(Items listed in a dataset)

^^^^^^^^^^^^^^^^

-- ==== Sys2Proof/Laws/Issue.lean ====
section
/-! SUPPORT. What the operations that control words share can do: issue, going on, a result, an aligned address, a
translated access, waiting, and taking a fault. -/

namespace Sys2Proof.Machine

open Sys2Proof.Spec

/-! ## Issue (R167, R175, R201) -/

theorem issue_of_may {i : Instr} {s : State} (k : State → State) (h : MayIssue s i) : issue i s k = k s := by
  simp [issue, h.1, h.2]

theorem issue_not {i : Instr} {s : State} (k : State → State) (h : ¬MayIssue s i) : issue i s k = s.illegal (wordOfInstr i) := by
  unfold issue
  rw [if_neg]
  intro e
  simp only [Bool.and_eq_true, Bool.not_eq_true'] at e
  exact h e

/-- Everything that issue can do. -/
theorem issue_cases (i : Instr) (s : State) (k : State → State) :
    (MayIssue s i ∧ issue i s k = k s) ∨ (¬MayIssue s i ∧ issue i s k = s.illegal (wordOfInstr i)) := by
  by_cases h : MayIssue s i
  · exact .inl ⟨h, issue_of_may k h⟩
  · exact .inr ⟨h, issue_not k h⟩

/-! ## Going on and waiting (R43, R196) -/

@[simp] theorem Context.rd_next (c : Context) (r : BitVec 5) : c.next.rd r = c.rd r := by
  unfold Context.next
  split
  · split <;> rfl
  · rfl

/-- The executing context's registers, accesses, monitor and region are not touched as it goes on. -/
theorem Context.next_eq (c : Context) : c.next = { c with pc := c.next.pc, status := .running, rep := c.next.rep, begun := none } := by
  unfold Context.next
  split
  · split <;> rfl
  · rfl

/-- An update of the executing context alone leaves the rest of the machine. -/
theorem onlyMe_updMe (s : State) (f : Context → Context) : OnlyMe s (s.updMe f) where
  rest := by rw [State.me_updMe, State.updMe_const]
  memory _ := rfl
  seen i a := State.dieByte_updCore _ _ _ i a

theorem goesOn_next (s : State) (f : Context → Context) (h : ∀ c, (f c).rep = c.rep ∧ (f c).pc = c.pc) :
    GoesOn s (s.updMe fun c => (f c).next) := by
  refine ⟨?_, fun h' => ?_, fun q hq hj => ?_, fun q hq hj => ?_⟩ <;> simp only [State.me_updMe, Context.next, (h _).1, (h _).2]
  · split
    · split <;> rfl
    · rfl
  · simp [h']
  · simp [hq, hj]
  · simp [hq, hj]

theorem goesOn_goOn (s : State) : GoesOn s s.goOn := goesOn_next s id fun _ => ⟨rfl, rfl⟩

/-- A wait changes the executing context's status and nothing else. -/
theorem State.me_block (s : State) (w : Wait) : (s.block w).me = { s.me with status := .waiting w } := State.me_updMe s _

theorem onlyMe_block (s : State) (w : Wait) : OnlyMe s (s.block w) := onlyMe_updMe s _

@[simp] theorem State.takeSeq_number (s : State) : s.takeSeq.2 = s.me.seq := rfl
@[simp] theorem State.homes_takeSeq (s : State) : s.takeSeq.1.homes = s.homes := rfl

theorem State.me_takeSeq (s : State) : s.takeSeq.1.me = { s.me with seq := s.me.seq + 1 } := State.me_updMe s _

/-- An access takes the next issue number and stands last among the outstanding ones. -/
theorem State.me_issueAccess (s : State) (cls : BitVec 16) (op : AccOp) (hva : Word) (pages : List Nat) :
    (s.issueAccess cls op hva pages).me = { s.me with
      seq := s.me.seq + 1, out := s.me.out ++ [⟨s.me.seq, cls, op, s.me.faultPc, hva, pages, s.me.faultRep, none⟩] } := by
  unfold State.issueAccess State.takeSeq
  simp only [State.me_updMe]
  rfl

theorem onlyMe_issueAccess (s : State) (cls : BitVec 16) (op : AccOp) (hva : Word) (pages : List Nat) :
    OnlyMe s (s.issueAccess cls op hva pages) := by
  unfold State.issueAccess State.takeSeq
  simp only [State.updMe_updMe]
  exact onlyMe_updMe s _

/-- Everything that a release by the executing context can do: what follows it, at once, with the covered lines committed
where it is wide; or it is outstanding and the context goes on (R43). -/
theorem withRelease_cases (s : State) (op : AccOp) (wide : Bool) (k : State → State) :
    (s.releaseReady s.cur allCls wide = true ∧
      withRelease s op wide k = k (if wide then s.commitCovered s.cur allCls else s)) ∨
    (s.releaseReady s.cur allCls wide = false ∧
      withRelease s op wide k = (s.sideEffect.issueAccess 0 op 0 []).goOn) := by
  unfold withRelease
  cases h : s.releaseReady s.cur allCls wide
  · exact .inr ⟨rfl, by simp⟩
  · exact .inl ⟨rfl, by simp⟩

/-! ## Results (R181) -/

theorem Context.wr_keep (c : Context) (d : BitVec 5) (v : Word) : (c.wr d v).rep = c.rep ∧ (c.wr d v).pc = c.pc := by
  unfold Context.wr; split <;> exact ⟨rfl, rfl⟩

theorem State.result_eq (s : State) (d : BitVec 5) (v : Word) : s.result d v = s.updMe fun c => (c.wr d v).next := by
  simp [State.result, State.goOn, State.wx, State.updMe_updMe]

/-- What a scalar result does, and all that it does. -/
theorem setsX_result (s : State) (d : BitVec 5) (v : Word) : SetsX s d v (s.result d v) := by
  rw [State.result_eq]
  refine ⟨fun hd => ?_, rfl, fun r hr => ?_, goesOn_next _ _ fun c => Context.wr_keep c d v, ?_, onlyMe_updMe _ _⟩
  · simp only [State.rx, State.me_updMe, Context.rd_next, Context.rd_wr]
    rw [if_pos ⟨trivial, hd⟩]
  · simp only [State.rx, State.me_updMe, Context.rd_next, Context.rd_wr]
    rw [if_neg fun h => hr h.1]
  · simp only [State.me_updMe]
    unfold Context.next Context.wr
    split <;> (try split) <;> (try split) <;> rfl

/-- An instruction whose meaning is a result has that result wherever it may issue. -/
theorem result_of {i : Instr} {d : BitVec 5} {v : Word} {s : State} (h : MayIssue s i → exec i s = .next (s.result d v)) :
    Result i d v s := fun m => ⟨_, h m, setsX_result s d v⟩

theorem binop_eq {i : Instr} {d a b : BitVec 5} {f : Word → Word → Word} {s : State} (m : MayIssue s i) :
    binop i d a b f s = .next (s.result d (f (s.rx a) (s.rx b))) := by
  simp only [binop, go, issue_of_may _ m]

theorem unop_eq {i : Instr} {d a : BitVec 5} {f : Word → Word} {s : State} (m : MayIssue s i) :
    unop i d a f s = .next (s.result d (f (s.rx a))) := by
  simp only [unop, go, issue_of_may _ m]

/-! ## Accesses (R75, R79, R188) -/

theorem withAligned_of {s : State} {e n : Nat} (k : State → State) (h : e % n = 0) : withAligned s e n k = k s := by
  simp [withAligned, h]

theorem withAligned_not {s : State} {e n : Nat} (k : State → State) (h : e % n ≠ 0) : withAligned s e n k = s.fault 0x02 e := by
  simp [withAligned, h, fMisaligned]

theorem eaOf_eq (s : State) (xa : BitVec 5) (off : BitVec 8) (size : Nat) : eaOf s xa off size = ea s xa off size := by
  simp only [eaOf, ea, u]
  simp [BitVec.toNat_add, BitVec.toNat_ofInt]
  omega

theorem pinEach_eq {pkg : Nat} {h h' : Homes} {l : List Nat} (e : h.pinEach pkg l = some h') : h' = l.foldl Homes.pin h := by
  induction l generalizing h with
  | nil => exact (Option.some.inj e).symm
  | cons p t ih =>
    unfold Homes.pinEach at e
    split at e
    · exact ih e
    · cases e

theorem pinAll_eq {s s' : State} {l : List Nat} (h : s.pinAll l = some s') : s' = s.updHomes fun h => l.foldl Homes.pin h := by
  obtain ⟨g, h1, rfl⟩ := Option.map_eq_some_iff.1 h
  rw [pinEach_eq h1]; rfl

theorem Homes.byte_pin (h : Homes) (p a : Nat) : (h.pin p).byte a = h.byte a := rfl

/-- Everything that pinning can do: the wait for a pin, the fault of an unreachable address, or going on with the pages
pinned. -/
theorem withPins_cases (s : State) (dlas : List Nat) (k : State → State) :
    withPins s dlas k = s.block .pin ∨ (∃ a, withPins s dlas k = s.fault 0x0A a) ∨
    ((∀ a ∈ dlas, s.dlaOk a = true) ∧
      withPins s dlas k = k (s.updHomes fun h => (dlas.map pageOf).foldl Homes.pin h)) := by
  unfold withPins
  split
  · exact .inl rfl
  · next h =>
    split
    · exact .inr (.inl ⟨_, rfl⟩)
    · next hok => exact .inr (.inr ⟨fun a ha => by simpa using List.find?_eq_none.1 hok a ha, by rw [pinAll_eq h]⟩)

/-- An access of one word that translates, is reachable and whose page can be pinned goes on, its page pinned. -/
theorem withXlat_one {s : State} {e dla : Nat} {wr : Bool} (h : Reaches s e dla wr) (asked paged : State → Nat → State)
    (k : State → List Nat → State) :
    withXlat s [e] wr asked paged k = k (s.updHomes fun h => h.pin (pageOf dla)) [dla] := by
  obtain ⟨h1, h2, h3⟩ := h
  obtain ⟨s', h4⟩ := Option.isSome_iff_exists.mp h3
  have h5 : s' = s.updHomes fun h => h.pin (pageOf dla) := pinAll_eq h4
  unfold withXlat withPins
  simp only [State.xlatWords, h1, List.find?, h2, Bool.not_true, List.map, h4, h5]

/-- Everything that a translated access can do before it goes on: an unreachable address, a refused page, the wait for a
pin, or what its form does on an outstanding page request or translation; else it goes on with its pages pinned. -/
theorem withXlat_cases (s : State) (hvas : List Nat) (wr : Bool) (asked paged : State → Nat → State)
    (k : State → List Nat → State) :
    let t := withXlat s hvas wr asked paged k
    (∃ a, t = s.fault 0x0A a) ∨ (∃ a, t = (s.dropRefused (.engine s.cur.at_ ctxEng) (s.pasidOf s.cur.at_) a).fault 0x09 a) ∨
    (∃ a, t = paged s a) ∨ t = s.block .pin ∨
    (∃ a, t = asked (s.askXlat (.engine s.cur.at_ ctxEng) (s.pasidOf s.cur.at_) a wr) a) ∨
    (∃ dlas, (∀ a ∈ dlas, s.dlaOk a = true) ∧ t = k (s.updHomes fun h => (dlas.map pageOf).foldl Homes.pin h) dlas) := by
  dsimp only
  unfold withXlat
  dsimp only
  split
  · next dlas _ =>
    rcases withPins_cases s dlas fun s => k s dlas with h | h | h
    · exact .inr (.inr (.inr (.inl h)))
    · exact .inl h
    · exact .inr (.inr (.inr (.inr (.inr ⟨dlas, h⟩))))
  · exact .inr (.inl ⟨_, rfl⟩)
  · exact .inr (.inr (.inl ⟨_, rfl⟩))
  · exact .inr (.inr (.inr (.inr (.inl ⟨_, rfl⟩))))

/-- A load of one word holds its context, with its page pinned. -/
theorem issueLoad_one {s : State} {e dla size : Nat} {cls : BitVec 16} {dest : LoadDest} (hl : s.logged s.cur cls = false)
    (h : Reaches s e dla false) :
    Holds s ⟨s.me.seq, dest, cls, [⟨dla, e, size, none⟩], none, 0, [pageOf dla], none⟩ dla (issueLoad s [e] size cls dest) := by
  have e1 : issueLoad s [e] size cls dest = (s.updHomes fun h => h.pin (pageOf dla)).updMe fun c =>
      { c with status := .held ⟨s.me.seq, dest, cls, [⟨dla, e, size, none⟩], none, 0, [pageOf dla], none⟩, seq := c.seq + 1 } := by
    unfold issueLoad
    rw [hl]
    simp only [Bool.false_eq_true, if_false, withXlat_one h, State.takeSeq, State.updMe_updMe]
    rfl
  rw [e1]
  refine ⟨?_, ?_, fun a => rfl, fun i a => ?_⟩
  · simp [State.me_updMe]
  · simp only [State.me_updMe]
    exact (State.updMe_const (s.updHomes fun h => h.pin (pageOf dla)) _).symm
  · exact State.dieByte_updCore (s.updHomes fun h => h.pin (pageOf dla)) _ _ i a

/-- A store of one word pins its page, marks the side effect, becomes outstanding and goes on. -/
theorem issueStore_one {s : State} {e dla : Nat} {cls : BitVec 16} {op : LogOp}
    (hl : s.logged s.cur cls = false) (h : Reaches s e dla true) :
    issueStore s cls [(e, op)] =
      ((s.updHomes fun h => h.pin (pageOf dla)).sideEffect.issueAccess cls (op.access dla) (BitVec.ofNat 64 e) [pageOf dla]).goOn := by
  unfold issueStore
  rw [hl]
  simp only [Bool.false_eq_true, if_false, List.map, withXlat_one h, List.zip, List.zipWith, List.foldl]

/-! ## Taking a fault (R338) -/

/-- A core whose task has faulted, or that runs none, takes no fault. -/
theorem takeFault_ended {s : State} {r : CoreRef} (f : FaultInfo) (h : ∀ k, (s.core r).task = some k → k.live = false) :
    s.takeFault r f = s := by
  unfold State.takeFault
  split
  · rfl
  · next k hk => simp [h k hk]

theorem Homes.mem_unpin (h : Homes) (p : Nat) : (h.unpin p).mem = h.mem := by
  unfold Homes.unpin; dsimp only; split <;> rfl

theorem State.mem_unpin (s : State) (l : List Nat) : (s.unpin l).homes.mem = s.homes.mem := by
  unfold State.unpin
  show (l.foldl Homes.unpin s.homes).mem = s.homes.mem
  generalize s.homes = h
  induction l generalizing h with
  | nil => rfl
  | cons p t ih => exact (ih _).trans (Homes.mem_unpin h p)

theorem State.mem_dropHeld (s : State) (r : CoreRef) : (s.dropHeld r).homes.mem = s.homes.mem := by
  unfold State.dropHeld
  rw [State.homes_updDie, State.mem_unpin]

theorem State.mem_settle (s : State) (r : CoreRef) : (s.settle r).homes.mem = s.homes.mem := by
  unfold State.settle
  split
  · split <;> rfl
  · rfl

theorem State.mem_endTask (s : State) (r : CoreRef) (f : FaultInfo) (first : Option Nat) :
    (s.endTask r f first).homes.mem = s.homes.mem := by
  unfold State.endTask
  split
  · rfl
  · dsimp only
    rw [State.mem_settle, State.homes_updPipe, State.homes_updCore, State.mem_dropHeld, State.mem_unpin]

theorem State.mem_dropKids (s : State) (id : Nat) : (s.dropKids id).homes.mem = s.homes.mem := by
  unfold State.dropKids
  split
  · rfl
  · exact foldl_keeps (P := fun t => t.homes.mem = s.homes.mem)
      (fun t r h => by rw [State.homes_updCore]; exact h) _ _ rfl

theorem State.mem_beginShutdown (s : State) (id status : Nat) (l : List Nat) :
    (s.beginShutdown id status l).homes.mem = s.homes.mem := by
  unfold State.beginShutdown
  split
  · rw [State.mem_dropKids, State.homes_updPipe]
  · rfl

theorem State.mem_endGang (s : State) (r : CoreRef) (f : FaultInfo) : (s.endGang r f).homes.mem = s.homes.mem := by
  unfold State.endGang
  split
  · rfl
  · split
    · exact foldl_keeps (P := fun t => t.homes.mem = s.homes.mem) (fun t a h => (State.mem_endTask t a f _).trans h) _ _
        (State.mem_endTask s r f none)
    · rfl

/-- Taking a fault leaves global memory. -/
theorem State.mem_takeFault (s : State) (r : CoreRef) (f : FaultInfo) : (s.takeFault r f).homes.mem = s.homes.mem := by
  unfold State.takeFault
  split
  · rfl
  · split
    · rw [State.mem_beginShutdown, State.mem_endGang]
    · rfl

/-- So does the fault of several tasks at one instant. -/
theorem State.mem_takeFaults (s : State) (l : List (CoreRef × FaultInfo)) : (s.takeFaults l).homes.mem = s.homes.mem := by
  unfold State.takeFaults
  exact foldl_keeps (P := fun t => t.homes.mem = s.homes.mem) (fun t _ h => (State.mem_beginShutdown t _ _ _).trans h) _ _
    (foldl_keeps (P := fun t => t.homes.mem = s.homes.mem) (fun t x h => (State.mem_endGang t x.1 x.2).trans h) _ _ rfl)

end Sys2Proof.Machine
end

^^^^^^^^^^^^^^^^

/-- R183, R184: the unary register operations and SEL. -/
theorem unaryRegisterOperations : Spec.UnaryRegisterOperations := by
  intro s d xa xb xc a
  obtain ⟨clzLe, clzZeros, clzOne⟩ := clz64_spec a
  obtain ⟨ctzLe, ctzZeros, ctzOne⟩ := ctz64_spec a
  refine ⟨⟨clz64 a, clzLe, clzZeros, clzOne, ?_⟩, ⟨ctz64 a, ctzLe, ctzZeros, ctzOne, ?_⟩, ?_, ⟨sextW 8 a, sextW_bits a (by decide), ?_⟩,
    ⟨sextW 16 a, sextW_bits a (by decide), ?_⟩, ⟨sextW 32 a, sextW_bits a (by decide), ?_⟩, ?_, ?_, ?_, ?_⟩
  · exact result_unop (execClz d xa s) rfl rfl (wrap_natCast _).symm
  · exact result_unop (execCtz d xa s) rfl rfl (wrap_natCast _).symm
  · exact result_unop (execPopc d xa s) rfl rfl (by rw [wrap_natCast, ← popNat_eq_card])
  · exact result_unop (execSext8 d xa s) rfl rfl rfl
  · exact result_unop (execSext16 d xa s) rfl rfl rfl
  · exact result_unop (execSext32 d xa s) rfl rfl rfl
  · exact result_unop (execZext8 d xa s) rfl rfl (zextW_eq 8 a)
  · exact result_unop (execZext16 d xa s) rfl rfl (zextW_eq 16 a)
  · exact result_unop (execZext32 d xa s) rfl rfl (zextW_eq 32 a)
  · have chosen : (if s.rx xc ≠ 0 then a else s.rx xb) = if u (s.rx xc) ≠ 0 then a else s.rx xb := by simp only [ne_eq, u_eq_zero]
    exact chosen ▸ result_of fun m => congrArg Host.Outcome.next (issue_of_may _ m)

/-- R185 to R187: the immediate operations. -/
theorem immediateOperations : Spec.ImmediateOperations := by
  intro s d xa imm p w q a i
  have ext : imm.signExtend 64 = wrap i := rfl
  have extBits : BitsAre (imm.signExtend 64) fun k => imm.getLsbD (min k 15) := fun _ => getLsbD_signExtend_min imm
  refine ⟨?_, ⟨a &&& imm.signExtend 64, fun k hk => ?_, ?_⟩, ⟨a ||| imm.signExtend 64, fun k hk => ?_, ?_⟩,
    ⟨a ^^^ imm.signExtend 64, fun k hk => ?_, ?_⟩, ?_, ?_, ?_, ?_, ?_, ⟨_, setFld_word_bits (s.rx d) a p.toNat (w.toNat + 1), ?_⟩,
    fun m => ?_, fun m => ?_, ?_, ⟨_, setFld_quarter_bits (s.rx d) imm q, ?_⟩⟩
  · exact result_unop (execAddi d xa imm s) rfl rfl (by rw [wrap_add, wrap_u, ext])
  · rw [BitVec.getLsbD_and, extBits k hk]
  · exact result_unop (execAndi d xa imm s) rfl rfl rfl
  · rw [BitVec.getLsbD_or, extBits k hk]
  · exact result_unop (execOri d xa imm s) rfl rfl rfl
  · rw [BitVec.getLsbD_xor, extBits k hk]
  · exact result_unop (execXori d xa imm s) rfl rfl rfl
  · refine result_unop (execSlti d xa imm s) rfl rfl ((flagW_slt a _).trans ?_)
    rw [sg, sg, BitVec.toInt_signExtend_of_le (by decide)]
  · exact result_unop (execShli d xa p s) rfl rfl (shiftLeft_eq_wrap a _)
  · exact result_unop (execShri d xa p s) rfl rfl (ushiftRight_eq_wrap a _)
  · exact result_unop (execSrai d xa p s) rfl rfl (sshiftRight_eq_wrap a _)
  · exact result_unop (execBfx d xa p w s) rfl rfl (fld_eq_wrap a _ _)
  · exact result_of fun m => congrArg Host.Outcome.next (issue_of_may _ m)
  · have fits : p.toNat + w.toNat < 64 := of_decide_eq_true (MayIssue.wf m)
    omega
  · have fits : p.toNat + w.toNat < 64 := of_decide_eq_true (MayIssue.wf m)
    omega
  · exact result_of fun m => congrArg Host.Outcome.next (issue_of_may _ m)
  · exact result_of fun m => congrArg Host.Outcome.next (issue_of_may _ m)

^^^^^^^^^^^^^^^^

__WORK INSTRUCTION__:
Lines from the entries that contain the string "pasidOf" are what must be copied.

__RESPONSE__:
    (∃ a, t = s.fault 0x0A a) ∨ (∃ a, t = (s.dropRefused (.engine s.cur.at_ ctxEng) (s.pasidOf s.cur.at_) a).fault 0x09 a) ∨
    (∃ a, t = asked (s.askXlat (.engine s.cur.at_ ctxEng) (s.pasidOf s.cur.at_) a wr) a) ∨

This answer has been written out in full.